[What the task requires]
Below are several entries. Transcribe exactly those lines that fall from the one with "let enhanced : Bool" through the one with "let first := ((List.range", end lines included.

BEGIN Material for this task

/-- QAM value t of a codeword. -/
def wordValue (b : Option (Array Bool)) (qm t : Nat) : Int × Int :=
  match b with
  | some a => qamValue ((List.range qm).map fun i => a.getD (t * qm + i) false)
  | none => (0, 0)

/-- Values of a PDSCH entry in a symbol: its DMRS on its layers' ports, its PTRS on the first layer, its data on every layer (R249, R250). -/
def State.pdschVals (s : State) (o : Order) (i sym slot syms : Nat) : List LayerVal :=
  let u := o.user i
  let type2 : Bool := !dmrsType1 u
  let enhanced : Bool := (enDmrsCfg u).testBit 1
  let at_ := fun (k n : Nat) (v : Int × Int) => LayerVal.mk i k (enLayer0 u + n) v.1 v.2
  let scid := bitAt ((enDmrsCfg u).testBit 2) 0
  let top := enPrb0 u + enNprb u
  let seq := fun (l : Nat) => qpskSeq (dmrsInit syms slot l (enDmrsId u) scid) (6 * top)
  let place := fun (k : Nat) => if type2 then 2 * (k / 6) + k % 2 else k / 2
  let group := fun (k : Nat) => if type2 then k % 6 / 2 else k % 2
  let second : Bool := (occasions u).any fun c => c.2 == sym && c.1 != c.2
  let free := fun (k : Nat) => !(o.signals.any fun e => usesRe e.1 e.2 sym k)
  let band := (List.range (12 * enNprb u)).map fun k => 12 * enPrb0 u + k
  let dmrs :=
    if (enDmrs u).testBit sym = false then []
    else
      let r := seq sym
      (band.filter free).flatMap fun k => (List.range (enNlayer u)).filterMap fun n =>
        let p := dmrsPort type2 enhanced (layerPort u n)
        if group k = p.1 then
          let v := covered p.2.1 (place k % (if enhanced then 4 else 2)) (r.getD (place k) (1, 1))
          some (at_ k n (scaled (if p.2.2 = 1 ∧ second then -enAmp u else enAmp u) v))
        else none
  let ptrs :=
    let first := ((List.range 14).find? fun l => (enDmrs u).testBit l).getD 0
    let ks := band.filter fun k => isPtrs u sym k && !(enDmrs u).testBit sym && free k
    if ks = [] then [] else
      let r := seq first
      ks.map fun k => at_ k 0 (scaled (enAmp u) (r.getD (place k) (1, 1)))
  let base := dataBefore true u o.signals sym
  let words := [0, 1].map fun q => (enLayersOf u q, enQmOf true u q, s.sentBits o i q)
  let data := ((dataList true u o.signals sym).zipIdx).flatMap fun e => ((words.zipIdx).flatMap fun w =>
    (List.range w.1.1).map fun n =>
      at_ e.1 (n + if w.2 = 1 then enLayersOf u 0 else 0) (wordValue w.1.2.2 w.1.2.1 ((base + e.2) * w.1.1 + n)))
  dmrs ++ ptrs ++ data

/-- Values of a PDCCH entry: its bits over the REG list in order, nine elements of each, and its DMRS on every fourth (R251). -/
def State.pdcchVals (s : State) (o : Order) (i sym slot syms : Nat) : List LayerVal :=
  let u := o.user i
  let d := Tbl.get [] o.data i
  let regs := u16s (6 * enQm u) (d.drop ((((enTbs u + 7) / 8) + 63) / 64 * 64))
  let bits := s.sentBits o i 0
  let r := qpskSeq (dmrsInit syms slot sym (enDmrsId u) 0) (3 * (enPrb0 u + enNprb u))
  (regs.zipIdx).flatMap fun e =>
    if enSym0 u + e.1 % max 1 (enNsym u) ≠ sym then []
    else
      let prb := enPrb0 u + e.1 / max 1 (enNsym u)
      (List.range 12).map fun k =>
        let v := if k % 4 = 1 then scaled (enAmp u) (r.getD (3 * prb + k / 4) (1, 1))
          else wordValue bits 2 (9 * e.2 + (k - (k + 2) / 4))
        ⟨i, 12 * prb + k, enLayer0 u, v.1, v.2⟩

END Material for this task

[Final answer]
  let enhanced : Bool := (enDmrsCfg u).testBit 1
  let at_ := fun (k n : Nat) (v : Int × Int) => LayerVal.mk i k (enLayer0 u + n) v.1 v.2
  let scid := bitAt ((enDmrsCfg u).testBit 2) 0
  let top := enPrb0 u + enNprb u
  let seq := fun (l : Nat) => qpskSeq (dmrsInit syms slot l (enDmrsId u) scid) (6 * top)
  let place := fun (k : Nat) => if type2 then 2 * (k / 6) + k % 2 else k / 2
  let group := fun (k : Nat) => if type2 then k % 6 / 2 else k % 2
  let second : Bool := (occasions u).any fun c => c.2 == sym && c.1 != c.2
  let free := fun (k : Nat) => !(o.signals.any fun e => usesRe e.1 e.2 sym k)
  let band := (List.range (12 * enNprb u)).map fun k => 12 * enPrb0 u + k
  let dmrs :=
    if (enDmrs u).testBit sym = false then []
    else
      let r := seq sym
      (band.filter free).flatMap fun k => (List.range (enNlayer u)).filterMap fun n =>
        let p := dmrsPort type2 enhanced (layerPort u n)
        if group k = p.1 then
          let v := covered p.2.1 (place k % (if enhanced then 4 else 2)) (r.getD (place k) (1, 1))
          some (at_ k n (scaled (if p.2.2 = 1 ∧ second then -enAmp u else enAmp u) v))
        else none
  let ptrs :=
    let first := ((List.range 14).find? fun l => (enDmrs u).testBit l).getD 0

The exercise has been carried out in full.